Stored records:
>>>
-- ==== Sys2Proof/Machine/State.lean ====
section
/-!
DEFINITION. The machine's state (spec/10_state.md R100 to R117), the reasons a step stops, and reset.

Every field but `dev` is the spec's. `dev` is the model's own: the device oracle of
spec/70_reset_and_hazards.md R811 as plain data (log entry 5).
-/

namespace Sys2Proof.Machine

/-- Memory: the listed (address, word) cells; an unlisted address reads as 0 (R101, R117).
`Memory.wf` in Machine/Ops.lean is its canonical form. A cell holds a word, since no byte address
exists (R15, R200; log entry 1). -/
abbrev Memory := List (Nat × Word)

/-- The four device calls of R570. -/
inductive DeviceCall
  | kbdStatus | kbdRead | prtStatus | prtWrite
  deriving DecidableEq, Repr

/-- The device oracle `D` (R811; log entry 5). What each of the four calls of R570 answers is a function of it
(Machine/Io.lean): the head of the call's queue here, `none` standing for `Fail`, or on an empty queue a
free value, the opaque constant of Config applied to `calls`. A status call leaves `D` as it is; `KbdRead`
and `PrtWrite` move it on; the environment may replace it between two steps. -/
structure Devices where
  /-- What `KbdStatus()` answers now, then after each `KbdRead()`. -/
  kbdStatusDraws : List (Option Bool)
  /-- What each coming `KbdRead()` answers. -/
  kbdReadDraws : List (Option Word)
  /-- What `PrtStatus()` answers now, then after each `PrtWrite(b)`. -/
  prtStatusDraws : List (Option Bool)
  /-- What each coming `PrtWrite(b)` answers. -/
  prtWriteDraws : List (Option Unit)
  /-- How many calls of `KbdRead` and `PrtWrite` have been made: the index of the free values. -/
  calls : Nat
  /-- The bytes `PrtWrite` was called with and did not fail on, latest last. -/
  printed : List Byte
  deriving DecidableEq, Repr

/-- The architectural state (R100), and the oracle beside it. -/
structure State where
  /-- GPR0 to GPR3 (R103). -/
  gpr : Vector Word 4
  /-- X1 to X3, at indices 0 to 2 (R105). -/
  x : Vector Word 3
  /-- FR0 and FR1 (R112). -/
  fr : Vector Word 2
  /-- The program counter (R106). -/
  pc : PcWord
  /-- The instruction register (R108). -/
  ir : Word
  /-- The memory address register (R109). -/
  mar : PcWord
  /-- The memory buffer register (R109). -/
  mbr : Word
  /-- CC[0..3], CC[0] the most significant bit (R110, R11). -/
  cc : BitVec 4
  /-- MFR[0..3], MFR[0] the most significant bit (R111, R11). -/
  mfr : BitVec 4
  /-- M[0..2047] (R200). -/
  mem : Memory
  /-- The run status HLT sets (R113). -/
  halted : Bool
  /-- The device oracle: the model's own (R811; log entry 5). -/
  dev : Devices
  deriving DecidableEq, Repr

/-- The MFR-class faults (R701). Raising one is no stop of the model: the fault controller handles it
within the step (R710). -/
inductive FaultKind
  /-- MFR[0] (R704). -/
  | illegalAddress
  /-- MFR[1] (R705). -/
  | illegalOpcode
  /-- MFR[3] (R706). -/
  | protectionViolation
  deriving DecidableEq, Repr

/-- Why a step of the model stops. -/
inductive Fault
  /-- Raised by IN, OUT and CHK when a device call reports a failure (R354, R708): the step ends with
  outcome HostError and the machine is in the state `reached`, the fault controller not having run.
  Safe: the spec itself makes it a stop that is never a successful end (R354, R812). -/
  | hostError (call : DeviceCall) (reached : State)
  deriving DecidableEq, Repr

/-- Why a step of the model has no meaning. -/
inductive Refusal
  /-- Raised by exec for an instruction that has no meaning yet; no arm of this model does. Safe: the
  model says nothing of the instruction. -/
  | notModelled (mnemonic : String)
  /-- Raised by the host's loader, never by a step, for a location outside 0..2047 (R802, D46). Safe: the
  spec says the host interface refuses the pair and no state changes for it. -/
  | loadLocation (location : Int)
  deriving DecidableEq, Repr

/-- The devices at reset. The core does not reset them (R800, R811); the state right after reset has
nothing queued, a DESIGN CHOICE (log entry 5). -/
def Devices.reset : Devices where
  kbdStatusDraws := []
  kbdReadDraws := []
  prtStatusDraws := []
  prtWriteDraws := []
  calls := 0
  printed := []

/-- The machine right after reset: every register, flag and memory word is 0 (R117, R800). -/
def State.reset : State where
  gpr := Vector.replicate 4 0
  x := Vector.replicate 3 0
  fr := Vector.replicate 2 0
  pc := 0
  ir := 0
  mar := 0
  mbr := 0
  cc := 0
  mfr := 0
  mem := []
  halted := false
  dev := Devices.reset

end Sys2Proof.Machine
end

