-- ==== Sys2Proof/Machine/FloatVector.lean ====
section
/-!
DEFINITION. FADD, FSUB, CNVRT, LDFR, STFR, VADD, VSUB (spec/48_float_vector.md R600 to R609).
-/

namespace Sys2Proof.Machine

/-- FADD (R602): the selector first, then `FR[f] <- FAdd(FR[f], M[ea])`. -/
def handleFadd (p : Config.Params) (fr : Fin 4) (ea : Word) (s : State) : Res Ending :=
  (frSel fr s).bind fun f s =>
    (memRead (s16 ea) s).bind fun m s => .ok .next (s.writeFr f (p.fAdd (s.readFr f) m))

/-- FADD (R602) under any parameters. -/
def reportFadd (p : Config.Params) (fr ix : Fin 4) (ind : Bool) (addr : Nat) (s : State) : Report :=
  runHandler p ⟨ix, ind, addr⟩ (handleFadd p fr) s

/-- FADD (R602): the meaning `exec` calls. -/
def execFadd (fr ix : Fin 4) (ind : Bool) (addr : Nat) (s : State) : Host.Outcome State Fault Refusal :=
  (reportFadd Config.params fr ix ind addr s).toHost

/-- FSUB (R603): the selector first, then `FR[f] <- FSub(FR[f], M[ea])`. -/
def handleFsub (p : Config.Params) (fr : Fin 4) (ea : Word) (s : State) : Res Ending :=
  (frSel fr s).bind fun f s =>
    (memRead (s16 ea) s).bind fun m s => .ok .next (s.writeFr f (p.fSub (s.readFr f) m))

/-- FSUB (R603) under any parameters. -/
def reportFsub (p : Config.Params) (fr ix : Fin 4) (ind : Bool) (addr : Nat) (s : State) : Report :=
  runHandler p ⟨ix, ind, addr⟩ (handleFsub p fr) s

/-- FSUB (R603): the meaning `exec` calls. -/
def execFsub (fr ix : Fin 4) (ind : Bool) (addr : Nat) (s : State) : Host.Outcome State Fault Refusal :=
  (reportFsub Config.params fr ix ind addr s).toHost

/-- CNVRT's effect once its operands are known (R604): F = 0 converts the float `x` to an integer in
GPR[r], any other F the integer `n` to a float in FR0. -/
def convert (p : Config.Params) (r : Fin 4) (x n : Word) (s : State) : State :=
  if s.readGpr r = 0#16 then s.writeGpr r (p.fToInt x) else s.writeFr 0 (p.intToF n)

/-- CNVRT (R604): under REGISTER the operands are FR0 and GPR[r]; under MEMORY both are the word at `ea`. -/
def handleCnvrt (p : Config.Params) (r : Fin 4) (ea : Word) (s : State) : Res Ending :=
  match p.cnvrtSource with
  | .register => .ok .next (convert p r (s.readFr 0) (s.readGpr r) s)
  | .memory => (memRead (s16 ea) s).bind fun m s => .ok .next (convert p r m m s)

/-- CNVRT (R604) under any parameters. -/
def reportCnvrt (p : Config.Params) (r ix : Fin 4) (ind : Bool) (addr : Nat) (s : State) : Report :=
  runHandler p ⟨ix, ind, addr⟩ (handleCnvrt p r) s

/-- CNVRT (R604): the meaning `exec` calls. -/
def execCnvrt (r ix : Fin 4) (ind : Bool) (addr : Nat) (s : State) : Host.Outcome State Fault Refusal :=
  (reportCnvrt Config.params r ix ind addr s).toHost

/-- LDFR (R605): both words are read before either register is written; fx = 1 swaps them. -/
def handleLdfr (fx : Fin 4) (ea : Word) (s : State) : Res Ending :=
  (frSel fx s).bind fun f s =>
    (memRead (s16 ea) s).bind fun w0 s =>
      (memRead (s16 ea + 1) s).bind fun w1 s =>
        .ok .next
          (if f = 0 then (s.writeFr 0 w0).writeFr 1 w1 else (s.writeFr 1 w0).writeFr 0 w1)

/-- LDFR (R605) under any parameters. -/
def reportLdfr (p : Config.Params) (fx ix : Fin 4) (ind : Bool) (addr : Nat) (s : State) : Report :=
  runHandler p ⟨ix, ind, addr⟩ (handleLdfr fx) s

/-- LDFR (R605): the meaning `exec` calls. -/
def execLdfr (fx ix : Fin 4) (ind : Bool) (addr : Nat) (s : State) : Host.Outcome State Fault Refusal :=
  (reportLdfr Config.params fx ix ind addr s).toHost

/-- STFR (R606): fx = 1 swaps the two words; a fault on the second write leaves the first done. -/
def handleStfr (fx : Fin 4) (ea : Word) (s : State) : Res Ending :=
  (frSel fx s).bind fun f s =>
    let a := if f = 0 then s.readFr 0 else s.readFr 1
    let b := if f = 0 then s.readFr 1 else s.readFr 0
    (storeWrite (s16 ea) a s).bind fun _ s =>
      (storeWrite (s16 ea + 1) b s).bind fun _ s => .ok .next s

/-- STFR (R606) under any parameters. -/
def reportStfr (p : Config.Params) (fx ix : Fin 4) (ind : Bool) (addr : Nat) (s : State) : Report :=
  runHandler p ⟨ix, ind, addr⟩ (handleStfr fx) s

/-- STFR (R606): the meaning `exec` calls. -/
def execStfr (fx ix : Fin 4) (ind : Bool) (addr : Nat) (s : State) : Host.Outcome State Fault Refusal :=
  (reportStfr Config.params fx ix ind addr s).toHost

/-- The lanes `i`, `i+1`, … of a vector instruction, `n` of them (R607, R609): lane `i` reads `a` at
`A + i`, then `b` at `B + i`, and stores `op a b` at `A + i`. -/
def vectorLanes (op : Word → Word → Word) (A B : Int) : Nat → Nat → State → Res Unit
  | 0, _, s => .ok () s
  | n + 1, i, s =>
    (memRead (A + i) s).bind fun a s =>
      (memRead (B + i) s).bind fun b s =>
        (storeWrite (A + i) (op a b) s).bind fun _ s => vectorLanes op A B n (i + 1) s

/-- A vector instruction (R607 to R609): the selector, the count `FCount(FR[f])`, the two base words at
`ea` and `ea + 1`, then the lanes; none when the count is not positive. -/
def handleVector (p : Config.Params) (op : Word → Word → Word) (fr : Fin 4) (ea : Word) (s : State) :
    Res Ending :=
  (frSel fr s).bind fun f s =>
    (memRead (s16 ea) s).bind fun a s =>
      (memRead (s16 ea + 1) s).bind fun b s =>
        (vectorLanes op (s16 a) (s16 b) (p.fCount (s.readFr f)).toNat 0 s).bind fun _ s => .ok .next s

/-- VADD (R607) under any parameters. -/
def reportVadd (p : Config.Params) (fr ix : Fin 4) (ind : Bool) (addr : Nat) (s : State) : Report :=
  runHandler p ⟨ix, ind, addr⟩ (handleVector p addWord fr) s

/-- VADD (R607): the meaning `exec` calls. -/
def execVadd (fr ix : Fin 4) (ind : Bool) (addr : Nat) (s : State) : Host.Outcome State Fault Refusal :=
  (reportVadd Config.params fr ix ind addr s).toHost

/-- VSUB (R608) under any parameters. -/
def reportVsub (p : Config.Params) (fr ix : Fin 4) (ind : Bool) (addr : Nat) (s : State) : Report :=
  runHandler p ⟨ix, ind, addr⟩ (handleVector p subWord fr) s

/-- VSUB (R608): the meaning `exec` calls. -/
def execVsub (fr ix : Fin 4) (ind : Bool) (addr : Nat) (s : State) : Host.Outcome State Fault Refusal :=
  (reportVsub Config.params fr ix ind addr s).toHost

end Sys2Proof.Machine
end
<<<
Prompt >>
Beginning at the first line of the records, retype exactly every line up to and including the one with "0 (R101, R117).".

Task solution >>
-- ==== Sys2Proof/Machine/State.lean ====
section
/-!
DEFINITION. The machine's state (spec/10_state.md R100 to R117), the reasons a step stops, and reset.

Every field but `dev` is the spec's. `dev` is the model's own: the device oracle of
spec/70_reset_and_hazards.md R811 as plain data (log entry 5).
-/

namespace Sys2Proof.Machine

/-- Memory: the listed (address, word) cells; an unlisted address reads as 0 (R101, R117).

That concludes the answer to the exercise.